Each candidate carries SessionID, Cwd, StartedAt, and Scrollback (recent terminal text). The adapter decides how to match:

  • pi uses content similarity between the file text and terminal scrollback
  • claude and codex use metadata matching (cwd + timestamp proximity from the file’s session header)

Typical flow:

  1. watch the adapter’s SessionDir(cwd) via inotify
  2. notice file creation or writes
  3. call the adapter’s AttributeFile to match the file to a live session
  4. once attributed, keep the association sticky
  5. track the active file per session — when a different file is attributed (e.g. the user runs /new or /resume in the tool’s TUI), resume_key updates to the new file’s session ID

This is what lets gmux connect a running session to a later-created conversation file.

After attribution, gmuxd can continue watching the file:

  1. read newly appended lines
  2. if the session still has no adapter title (common when the tool creates the file before the first user message), re-derive the title from ParseSessionFile() on the full file
  3. pass new lines to ParseNewLines()
  4. apply returned FileEvents to the live session
  5. publish the updates to the frontend via SSE

That is how file-backed tools can update titles or other metadata in real time even when those changes never appear in terminal output.

For adapters that implement Resumer, sessions transition seamlessly between alive and resumable states.

When a session exits, gmuxd checks whether its adapter implements Resumer and whether the session has an attributed file (identified by resume_key, set during file attribution). If so:

  1. the resume command is derived from the adapter’s ResumeCommand()
  2. command is set to the resume command
  3. resumable is derived automatically (!alive && resume-capable kind && command present)
  4. the session appears in the sidebar as clickable to resume — no intermediate “exited” state

For adapters that implement both SessionFiler and Resumer, gmuxd also discovers sessions from files on disk (e.g. from before the daemon started):

  1. enumerate files under SessionRootDir() / known SessionDir(cwd) directories
  2. filter them with CanResume(path)
  3. parse them with ParseSessionFile(path)
  4. deduplicate them against live sessions by resume key
  5. publish them as resumable entries

When the user resumes one, gmuxd uses ResumeCommand() to launch the new live session.

For concrete examples, see Claude Code, Codex, or pi.

Every child launched by gmux gets a small protocol for detecting gmux and reporting back.

VariablePurpose
GMUXSimple detection flag (1)
GMUX_SOCKETUnix socket path for callbacks to the runner
GMUX_SESSION_IDUnique session identifier
GMUX_ADAPTERName of the matched adapter
GMUX_RUNNER_VERSIONVersion of the gmux runner hosting the session

Most tools ignore these. gmux-aware tools, wrappers, or hooks can use them to integrate directly.

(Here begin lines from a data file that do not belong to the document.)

-- ==== Sys2Proof/Machine/Power.lean ====
section
/-!
DEFINITION. Draining (spec/02 R69), the power states (spec/18 R452 to R455) and what waits for them.
-/

namespace Sys2Proof.Machine

/-! ### Draining (spec/02 R69) -/

/-- T: the tag of the next frame start; 0 where LNK is powered down. -/
def State.drainTag (s : State) : Nat := if s.isolated 1 then 0 else s.nextTag

/-- A tag is earlier than T. -/
def beforeT (tag t : Nat) : Bool := tagLater t tag

/-- A rod has drained: every job tagged earlier than T has ended, none is still to begin; the rods without frames as R69
says. -/
def State.rodDrained (s : State) (rod t : Nat) : Bool :=
  if rod = 13 then s.auds.isEmpty
  else if rod = 15 then s.utlDrained t
  else if t = 0 then s.jobs.all (fun j => decide (j.rod ≠ rod))
  else
    s.jobs.all (fun j => decide (j.rod ≠ rod) || !beforeT j.tag t) &&
    (if rod = 1 ∨ rod = 7 then s.frames.all (fun f => f.closed || !beforeT f.tag t)
     else if 2 ≤ rod ∧ rod ≤ 6 then (s.isolated rod || (match s.imgNext (rod - 2) with | some e => !beforeT e.1.tag t | none => true))
     else if rod = 8 ∨ rod = 9 then
       s.isolated rod || s.strms.all (fun x => !x.run || x.dues.all (fun u => u.rep.isSome || !beforeT u.tag t) ||
         !(List.range 4).any (fun k => bit (s.desc x.num).pool (4 * (rod - 8) + k)))
     else if rod = 10 then s.recd.takes.all (fun x => x.closing.isNone || x.sealed) && s.recd.posts.isEmpty && s.recd.cmds.isEmpty
     else true)

/-- Slots posted while UTL drained wait no longer. -/
def State.utlFree (s : State) : State :=
  s.sets ((List.range 2).map (fun n => (I.DFL_LIM n, 0)) ++ (List.range 8).map (fun d => (I.DMA_LIM d, 0)))

/-- What a drain held back goes on (spec/02 R71): audio ports start again, engines take their next job. -/
def State.resume (s : State) : State :=
  let s1 := if s.isolated 13 then s else (List.range 8).foldl (fun (s : State) n =>
    if s.on (R.AP_CFG_EN n) ∧ (s.aud n).isNone ∧ 2 ≤ s.get (R.AP_STAT_CLK_STATE n) then (s.set (R.AP_STAT_CLK_STATE n) 0).audEnable n
    else s) s
  let s2 := s1.utlFree.encKick
  if s2.isolated 15 then s2 else (List.range 8).foldl (fun (s : State) d => s.dmaKick d) s2

/-! ### Power states (spec/18 R452 to R455) -/

/-- Codes of PWR.STAT.STATE. -/
def pwRun : Nat := 0
def pwHold : Nat := 1
def pwDoze : Nat := 2
def pwOff : Nat := 3
def pwEntering : Nat := 4
def pwLeaving : Nat := 5

/-- The rods that an entry drains: all that run but those that the state leaves running. -/
def drainMask (target : Nat) : List Nat :=
  (List.range 16).filter (fun r => if target = pwHold then !holdRuns r else if target = pwDoze then decide (r ≠ 0 ∧ r ≠ 12 ∧ r ≠ 14)
    else true)

/-- A mask of rods. -/
def maskOf (l : List Nat) : Nat := l.foldl setBit 0

/-- The state is reached. -/
def State.pwrAt (s : State) (st : Nat) : State := (s.sets [(R.PWR_STAT_STATE, st), (I.PWR_MASK, 0), (I.PWR_T, 0)]).raise E.pwrDone

/-- Leaving HOLD (R453): the gated rods run again, lanes with EN restart. -/
def State.unhold (s : State) : State :=
  let s1 := (List.range 16).foldl (fun (s : State) r =>
    if s.on (I.GATED r) then
      (List.range (laneCount r)).foldl (fun (s : State) l => if s.on (R.LN_CTL_EN r l) then s.laneStart r l else s)
        ((s.sets [(I.GATED r, 0), (I.PROXY r, 0)]).flitsOut r)
    else s) s
  s1.resume

/-- A rod is gated (R452): its lanes go to OFF with EN kept, and its proxy answers. -/
def State.gate (s : State) (r : Nat) : State :=
  if s.isolated r then s
  else ((List.range (laneCount r)).foldl (fun (s : State) l => s.laneOff r l) s).sets [(I.GATED r, 1), (I.PROXY r, 1)]

/-- Entry into OFF (R455): debug closes and the core loses its supplies. -/
def State.powerOff (s : State) : State :=
  let s1 := s.raiseIf (s.on I.DEBUG) E.secDebugClose
  (s1.devReset .core (s.get R.RST_CAUSE_LAST)).sets
    [(R.POWER_ON_COUNT, s.get R.POWER_ON_COUNT), (I.DEV, 6), (I.CORE_EN, 0), (I.JTAG_IR, 1), (I.PIN_FAULT, 0), (I.PIN_THERM, 0)]

/-- The rods have drained, or were cut: the state is entered (R452, R454, R455). -/
def State.pwrEnter (s : State) : State :=
  let t := s.get R.PWR_STAT_TARGET
  if t = pwHold then ((drainMask pwHold).foldl (fun (s : State) r => s.gate r) s).pwrAt pwHold
  else if t = pwDoze then
    let s1 := (drainMask pwDoze).foldl (fun (s : State) r => s.powerDown r) s
    let s2 := (List.range 8).foldl (fun (s : State) ch => s.drainWrites ch) s1
    (s2.sets [(I.PWR_ON 14, 0), (I.PROXY 14, 1)]).pwrAt pwDoze
  else s.powerOff

/-- A request that is accepted begins (R453). -/
def State.pwrStart (s : State) (target : Nat) : State :=
  let st := s.get R.PWR_STAT_STATE
  let s1 := s.set R.PWR_STAT_TARGET target
  if st = pwDoze ∧ target ≠ pwOff then s1.set R.PWR_STAT_STATE pwLeaving
  else if target = pwRun then s1.unhold.pwrAt pwRun
  else s1.utlFree.sets [(R.PWR_STAT_STATE, pwEntering), (I.PWR_MASK, maskOf (drainMask target)), (I.PWR_T, s.drainTag)]

/-- A patch is in VERIFY to RESTRING, or a MEM channel changes its set point. -/
def State.pwrBusy (s : State) : Bool :=
  decide (1 ≤ s.get R.PATCH_STAT_STATE ∧ s.get R.PATCH_STAT_STATE ≤ 4) ||
  (List.range 8).any (fun ch => decide (s.get (R.CH_STAT_STATE ch) = 4))

/-- A request that waited begins once nothing holds it. -/
def State.pwrResume (s : State) : State :=
  let w := s.get I.PWR_WAIT
  if w = 0 ∨ s.pwrBusy then s else (s.set I.PWR_WAIT 0).pwrStart (w - 1)

/-- The table of R453, with the lifecycle's rule. -/
def State.pwrAllowed (s : State) (target : Nat) : Bool :=
  let st := s.get R.PWR_STAT_STATE
  (decide (target = pwOff) || decide (s.fuses.lifecycle ≠ 0)) &&
  (if st = pwRun then decide (target ≠ pwRun)
   else if st = pwHold then decide (target = pwOff) || (decide (target ≠ pwHold) && s.strung && !s.on R.PWR_STAT_IMAGE_WAIT)
   else if st = pwDoze then decide (target ≠ pwDoze)
   else false)

/-- PWR.REQ with GO, TARGET and WAKE_TRG (R453): refused outside the table; it waits for a patch or a MEM frequency change. -/
def State.pwrReq (s : State) (target wake : Nat) : State :=
  s.hostTo 0 fun s =>
    if 16 ≤ wake ∧ wake ≤ 30 then s.wrRange 0 0xC900
    else
      let s1 := s.set R.PWR_REQ_WAKE_TRG wake
      if !s1.pwrAllowed target then (s1.set R.PWR_STAT_REFUSED 1).raise E.pwrRefused
      else if s1.pwrBusy then s1.set I.PWR_WAIT (target + 1)
      else s1.pwrStart target

/-- PWR_RUN, PWR_HOLD, PWR_DOZE, PWR_OFF. -/
def execPwrRun (wake : BitVec 5) (s : State) : Res := .next (s.pwrReq pwRun wake.toNat)
def execPwrHold (wake : BitVec 5) (s : State) : Res := .next (s.pwrReq pwHold wake.toNat)
def execPwrDoze (wake : BitVec 5) (s : State) : Res := .next (s.pwrReq pwDoze wake.toNat)
def execPwrOff (wake : BitVec 5) (s : State) : Res := .next (s.pwrReq pwOff wake.toNat)

/-- Every rod of the entry has drained. -/
def State.pwrDrained (s : State) : Bool :=
  (List.range 16).all (fun r => !bit (s.get I.PWR_MASK) r || s.isolated r || s.rodDrained r (s.get I.PWR_T))

/-- POWER_DRAINED (R453 to R455). -/
def execPowerDrained (s : State) : Res :=
  .next (if s.get R.PWR_STAT_STATE = pwEntering ∧ s.pwrDrained then s.pwrEnter else s)

/-- POWER_DRAIN_TIMEOUT (R453): open jobs are cut, DRAIN_CUT is set, and the entry proceeds. -/
def execPowerDrainTimeout (s : State) : Res :=
  .next (if s.get R.PWR_STAT_STATE = pwEntering ∧ !s.pwrDrained then
      (((List.range 16).foldl (fun (s : State) r => if bit (s.get I.PWR_MASK) r then s.cutJobs r else s) s).set
        R.PWR_STAT_DRAIN_CUT 1).pwrEnter
    else s)

/-- FREQ_CHANGE_DONE (spec/15 R389 step 5): the change ends, and a power-state request that waited for it begins. -/
def execFreqChangeDone (ch : Fin 8) (s : State) : Res := .next (s.freqChangeDone ch).pwrResume

/-- DOZE_MEM_RESTORED (R454 exit 2): MEM powers up with its trained values, each channel runs a step set, and the full image is
awaited. -/
def execDozeMemRestored (s : State) : Res :=
  .next (if s.get R.PWR_STAT_STATE = pwLeaving ∧ !s.on (I.PWR_ON 14) then
    let s1 := (s.powerUp 14).rodReady 14 true true
    let s2 := (List.range 8).foldl (fun (s : State) ch => if s.get (R.CH_STAT_STATE ch) = 2 then s.startStep ch else s) s1
    s2.set R.PWR_STAT_IMAGE_WAIT 1
  else s)

end Sys2Proof.Machine
end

Served by gmux on the session socket:

EndpointMethodPurpose
/metaGETRead current session metadata
/metaPATCHUpdate title and subtitle
/statusPUTSet or clear application status
/eventsGETSubscribe to live state changes

Example:

Terminal window
curl --unix-socket "$GMUX_SOCKET" http://localhost/status \
-X PUT -H 'Content-Type: application/json' \
-d '{"label":"building","working":true}'

This is the escape hatch for tools that want native gmux integration without needing a custom PTY parser.

A session’s displayed state can come from multiple places:

  • process lifecycle defaults from gmux itself
  • adapter PTY monitoring via Monitor()
  • file-backed updates via FileMonitor
  • direct child callbacks via /status and PATCH /meta

The important design point is that adapters do not own the whole session model. They contribute structured hints into a runner-owned session state that gmuxd then aggregates and serves.

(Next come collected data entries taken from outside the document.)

-- ==== Sys2Proof/Machine/Faults.lean ====
section
/-!
DEFINITION. Fatal faults and what follows (spec/06 R168 to R172, spec/21 R486, R491), and lost reference clocks (spec/21 R493, R494).
-/

namespace Sys2Proof.Machine

/-! ### Fatal faults of image rods (spec/06 R168 to R171) -/

/-- The controller holds a rod in reset: its ROD_HOLD bit, and the reset with the cause that LAST records. -/
def State.holdRod (s : State) (rod cause : Nat) : State :=
  (s.set R.ROD_HOLD_HOLD (setBit (s.get R.ROD_HOLD_HOLD) rod)).assertReset rod cause

/-- The first frame whose stripe `k` a fault of its rod conceals: that of the job, else the oldest that is due, else the next. -/
def State.faultTag (s : State) (n k : Nat) : Nat :=
  match s.imgs.find? (fun j => decide (j.rod = 2 + n)) with
  | some j => j.tag
  | none => ((s.stripeDue k).head?).getD s.nextTag

/-- A fatal fault of image rod `n`; `cause` is the field of its ROD_STAT, `last` what RST.LAST records. The idle spare, where it is
armed, is lost without being held (R171); a stripe that waits for it is lost with it. -/
def State.imgFatal (s : State) (n : Nat) (cause : Fld) (last : Nat) : State :=
  let rod := 2 + n
  if s.isolated rod then s
  else
    let s1 := ((s.patchFault rod).set cause 1).raise (E.rodFatal n)
    match s1.rodStripe rod with
    | some k => ((s1.holdRod rod last).when (decide (n = 4)) (·.set I.SPARE_BAD 1)).substAsk k (s1.faultTag n k)
    | none =>
      if n = 4 then
        let s2 := s1.set I.SPARE_BAD 1
        if s1.on I.SPARE_BAD || !s1.spareArmed then s2
        else
          let s3 := (s2.set R.SUBST_STAT_SPARE_LOST 1).raise E.spareLost
          if s1.on R.SUBST_STAT_ACTIVE ∧ s1.get (I.STRIPE_OUT (s1.get R.SUBST_STAT_STRIPE)) = 1 then
            (s3.set R.SUBST_STAT_ACTIVE 0).stripeLose (s1.get R.SUBST_STAT_STRIPE)
          else s3
      else s1.holdRod rod last

/-- JOB_WATCHDOG (R168): HANG of a rod whose job runs. -/
def execJobWatchdog (n : Fin 5) (s : State) : Res :=
  .next (if s.imgs.any (fun j => decide (j.rod = 2 + n.val)) then s.imgFatal n (R.IMG_STAT_HANG n) 1 else s)

/-- LB_PARITY (R168). -/
def execLbParity (n : Fin 5) (s : State) : Res := .next (s.imgFatal n (R.IMG_STAT_LB_PARITY n) 1)

/-- SUBST_TEST (R168): SUBST.CMD.TEST; ROD from 2 to 6. -/
def execSubstTest (rod : BitVec 4) (s : State) : Res :=
  .next (s.hostTo 0 fun s =>
    let r := rod.toNat
    if r < 2 ∨ 6 < r then s.wrRange 0 0xC300 else s.imgFatal (r - 2) (R.IMG_STAT_HANG (r - 2)) 1)

/-! ### Copies of sets (R169, R171, R172) -/

/-- Firmware copies the staged and in-force sets of a rod into another. -/
def State.copySets (s : State) (src dst : Nat) : State :=
  let move (l : List (Key × Nat)) : List (Key × Nat) :=
    mapOver keyLt ((l.filter (fun e => decide (e.1.1 = src) && isSh e.1.2.1)).map (fun e => ((dst, e.1.2), e.2)))
      (l.filter (fun e => !(decide (e.1.1 = dst) && isSh e.1.2.1)))
  { s with regs := move s.regs, inf := move s.inf }

/-- An active image rod that a fault of stripe `k` leaves unaffected. -/
def State.goodRod (s : State) (k : Nat) : Option Nat :=
  ((List.range s.stripes).filter (fun j => decide (j ≠ k) && !s.on (I.STRIPE_OUT j))).map s.stripeRod |>.find? (fun r => !s.isolated r)

/-- BLK levels and DCG ratio of image rod `n` are seeded from rod `g` (R169 step 3). -/
def State.seedRod (s : State) (n : Nat) (g : Option Nat) : State :=
  match g with
  | some r =>
    let s1 := (List.range 12).foldl (fun (s : State) c => s.set (I.BLK_B n c) (s.get (I.BLK_B (r - 2) c))) s
    s1.setInf (R.DCG_RATIO_G n) (s.inForce (R.DCG_RATIO_G (r - 2)))
  | none => s

/-- SUBST_COPY_DONE (R169 step 3, R171): the sets of the faulted rod are in IMG4, which takes the stripe; or, where no substitution took
place, those of an unaffected rod are in the stripe's own rod, which takes it back. -/
def execSubstCopyDone (k : Fin 4) (s : State) : Res :=
  .next (
    let o := s.get (I.STRIPE_OUT k)
    if o = 1 ∧ !s.on I.SUBST_WAIT ∧ !s.isolated 6 ∧ !s.on I.SPARE_BAD then
      ((s.copySets (2 + k) 6).seedRod 4 (s.goodRod k)).sets
        [(I.STRIPE_OUT k, 0), (I.STRIPE_MOVED k, 6), (I.IMG_LAST 4, s.get (I.IMG_LAST k))]
    else if o = 2 ∧ !s.isolated (2 + k) then
      let s1 := match s.goodRod k with
        | some r => (s.copySets r (2 + k)).seedRod k (some r)
        | none => s
      (s1.sets [(I.STRIPE_OUT k, 0), (I.STRIPE_MOVED k, 0)]).when
        (s1.on R.SUBST_STAT_ACTIVE && decide (s1.get R.SUBST_STAT_STRIPE = k.val)) (·.set R.SUBST_STAT_ACTIVE 0)
    else s)

/-- SUBST_RETURN (R172): SUBST.CMD.RETURN; ignored while no substitution is in force or IMGk is in reset. -/
def execSubstReturn (s : State) : Res :=
  .next (s.hostTo 0 fun s =>
    let k := s.get R.SUBST_STAT_STRIPE
    if !s.on R.SUBST_STAT_ACTIVE ∨ s.isolated (2 + k) ∨ s.get (I.STRIPE_MOVED k) ≠ 6 then s
    else
      (((s.copySets 6 (2 + k)).seedRod k (some 6)).sets
        [(I.STRIPE_MOVED k, 0), (I.IMG_LAST k, s.get (I.IMG_LAST 4)), (R.SUBST_STAT_ACTIVE, 0)]).raise E.substReturn)

/-! ### Hung rods (spec/21 R491) -/

/-- A rod is hung; `cause` is the value of RST.LAST.CAUSE: 2 a probe, 3 a request, 4 register parity. -/
def State.rodHung (s : State) (rod cause : Nat) : State :=
  if rod = 0 ∨ rod = 14 ∨ s.isolated rod then s
  else if 2 ≤ rod ∧ rod ≤ 6 then s.imgFatal (rod - 2) (R.IMG_STAT_PORT (rod - 2)) cause
  else
    let s1 := s.patchFault rod
    if bit (s1.get R.RST_AUTO_MASK) rod && decide (s1.recentResets rod < s1.get R.RST_AUTO_LIMIT) then
      let s2 := ((s1.set (I.HOLD_AUTO rod) 1).assertReset rod cause).set R.ROD_STAT_FAULT_RST 1
      ({ s2 with autoTimes := (rod, s2.up) :: s2.autoTimes } : State).inc R.RST_LAST_AUTO_CNT |>.raise E.rodFaultReset
    else ((s1.holdRod rod cause).set R.ROD_STAT_HELD 1).raise E.rodHeld

/-- A request to a port ended in TIMEOUT: RST.BEAM records it. -/
def State.beamTimeout (s : State) (port : Nat) : State :=
  let s1 := if s.on R.RST_BEAM_TIMEOUT then s else s.set R.RST_BEAM_TO_PORT port
  ((s1.set R.RST_BEAM_TIMEOUT 1).inc R.RST_BEAM_TO_CNT).raise E.beamTimeout

/-- The target of a request is hung: its rod, or its channel of MEM (spec/15 R392). -/
def State.portHung (s : State) (port cause : Nat) : State :=
  if 19 ≤ port ∧ port ≤ 26 then s.chanReset (port - 19) else s.rodHung (portRod port) cause

/-- TIMEOUT (spec/01 R18): the requester's port ends the request. A TIMEOUT at an image rod's own port is that rod's fatal fault too
(spec/06 R168). -/
def execTimeout (port : Fin 28) (txn : BitVec 10) (s : State) : Res :=
  .next (match s.txns.find? (fun t => decide (t.port = port.val ∧ t.txn = txn.toNat)) with
    | none => s
    | some t =>
      let s1 := ((({ s with txns := s.txns.erase t } : State).emit (.beamEnd t.port t.txn 5 [])).beamTimeout t.dst).portHung t.dst 3
      let r := portRod port
      if 2 ≤ r ∧ r ≤ 6 then s1.rodHung r 3 else s1)

/-- ROD_PROBE (R491): `silent` marks the rods that do not answer CTL's read within 20 µs. -/
def execRodProbe (silent : BitVec 16) (s : State) : Res :=
  .next ((List.range 16).foldl (fun (s : State) r =>
    if bit silent.toNat r ∧ r ≠ 0 ∧ r ≠ 14 ∧ !s.isolated r then (s.beamTimeout (rodPort r)).rodHung r 2 else s) s)

/-- REG_PARITY (R491). -/
def execRegParity (rod : Fin 16) (s : State) : Res := .next (s.rodHung rod 4)

/-- ROD_HOLD_SET (R486): a write of a ROD_HOLD bit. A hold of a rod that a patch names abandons the patch, or waits for its RESTRING. -/
def State.holdSet (s : State) (rod : Nat) : State :=
  if rod = 0 ∨ rod = 14 then s.wrRange 16 0x1100200
  else
    let s1 := if s.patchNames rod then s.patchAbandon 0x24 else s
    if s1.get R.PATCH_STAT_STATE = 4 ∧ bit s1.patch.hdr.rodMask rod ∧ !bit (s1.get R.ROD_HOLD_HOLD) rod then
      s1.sets [(R.ROD_HOLD_HOLD, setBit (s1.get R.ROD_HOLD_HOLD) rod), (I.HOLD_PEND rod, 1)]
    else if bit (s1.get R.ROD_HOLD_HOLD) rod then s1
    else s1.holdRod rod 1

/-- ROD_HOLD_SET. -/
def execRodHoldSet (rod : Fin 16) (s : State) : Res := .next (s.hostTo 16 (·.holdSet rod))

/-! ### Lost reference clocks (R493, R494) -/

/-- Lanes of a rod that are in use lose their reference. -/
def State.refLanes (s : State) (rod : Nat) : State :=
  if s.isolated rod then s
  else (List.range 4).foldl (fun (s : State) g => s.groupFault rod g 3 (fun st => decide (st ≠ lnOff ∧ st ≠ lnFault))) s

/-- The controller writes GO with FROM 1 to every lane of a rod that has EN set. -/
def State.refGo (s : State) (rod : Nat) : State :=
  if s.isolated rod then s
  else (List.range (laneCount rod)).foldl (fun (s : State) l => if s.on (R.LN_CTL_EN rod l) then s.laneGo rod l lnPll else s) s

/-- XO_LOSS: the PLLs freeze; rods and Tally go on. -/
def execXoLoss (s : State) : Res :=
  .next ((s.sets [(R.CLK_STAT_XO_EV, 1), (R.CLK_STAT_XO_LOST, 1)]).raise E.xoLoss)

/-- PCIE_REF_LOSS: lanes fault, the endpoint's link is down, the drives' links are down. -/
def execPcieRefLoss (s : State) : Res :=
  .next (
    let s1 := (((s.sets [(R.CLK_STAT_PCIE_EV, 1), (R.CLK_STAT_PCIE_LOST, 1)]).raise E.pcieRefLoss).refLanes 0).refLanes 10
    let s2 := if s1.isolated 10 then s1 else (List.range 4).foldl (fun (s : State) d =>
      if s.get (R.NVQ_STAT_STATE d) = 1 ∨ s.get (R.NVQ_STAT_STATE d) = 2 then s.driveFault d else s) s1
    if s2.on I.HEP_LINK then s2.hepReset else s2)

/-- ETH_REF_LOSS: MAC lanes fault, links are down, PTP holds over. -/
def execEthRefLoss (s : State) : Res :=
  .next (
    let s1 := ((s.sets [(R.CLK_STAT_ETH_EV, 1), (R.CLK_STAT_ETH_LOST, 1)]).raise E.ethRefLoss).refLanes 12
    ((List.range 4).foldl (fun (s : State) m => s.ethDown m) s1).ptpHold)

/-- REF_BACK: 0 the crystal, 1 the PCIe reference, 2 the Ethernet reference. -/
def execRefBack (which : Fin 3) (s : State) : Res :=
  .next (
    let f := match which with | 0 => R.CLK_STAT_XO_LOST | 1 => R.CLK_STAT_PCIE_LOST | 2 => R.CLK_STAT_ETH_LOST
    if !s.on f then s
    else
      let s1 := (s.set f 0).raise E.refBack
      match which with
      | 0 => s1
      | 1 => (s1.refGo 0).refGo 10
      | 2 => s1.refGo 12)

end Sys2Proof.Machine
end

  • Shell: fallback adapter; watches terminal title escape sequences and contributes the default shell launcher
  • Claude Code: file-backed adapter; supports launch presets, status detection, title extraction, live file updates, and resume
  • Codex: file-backed adapter with date-nested session storage; supports launch presets, status detection, title extraction, and resume
  • pi: file-backed adapter; supports launch presets, status detection, title extraction, live file updates, and resume

See Adapters for the high-level overview and the Integrations section for concrete integration behavior.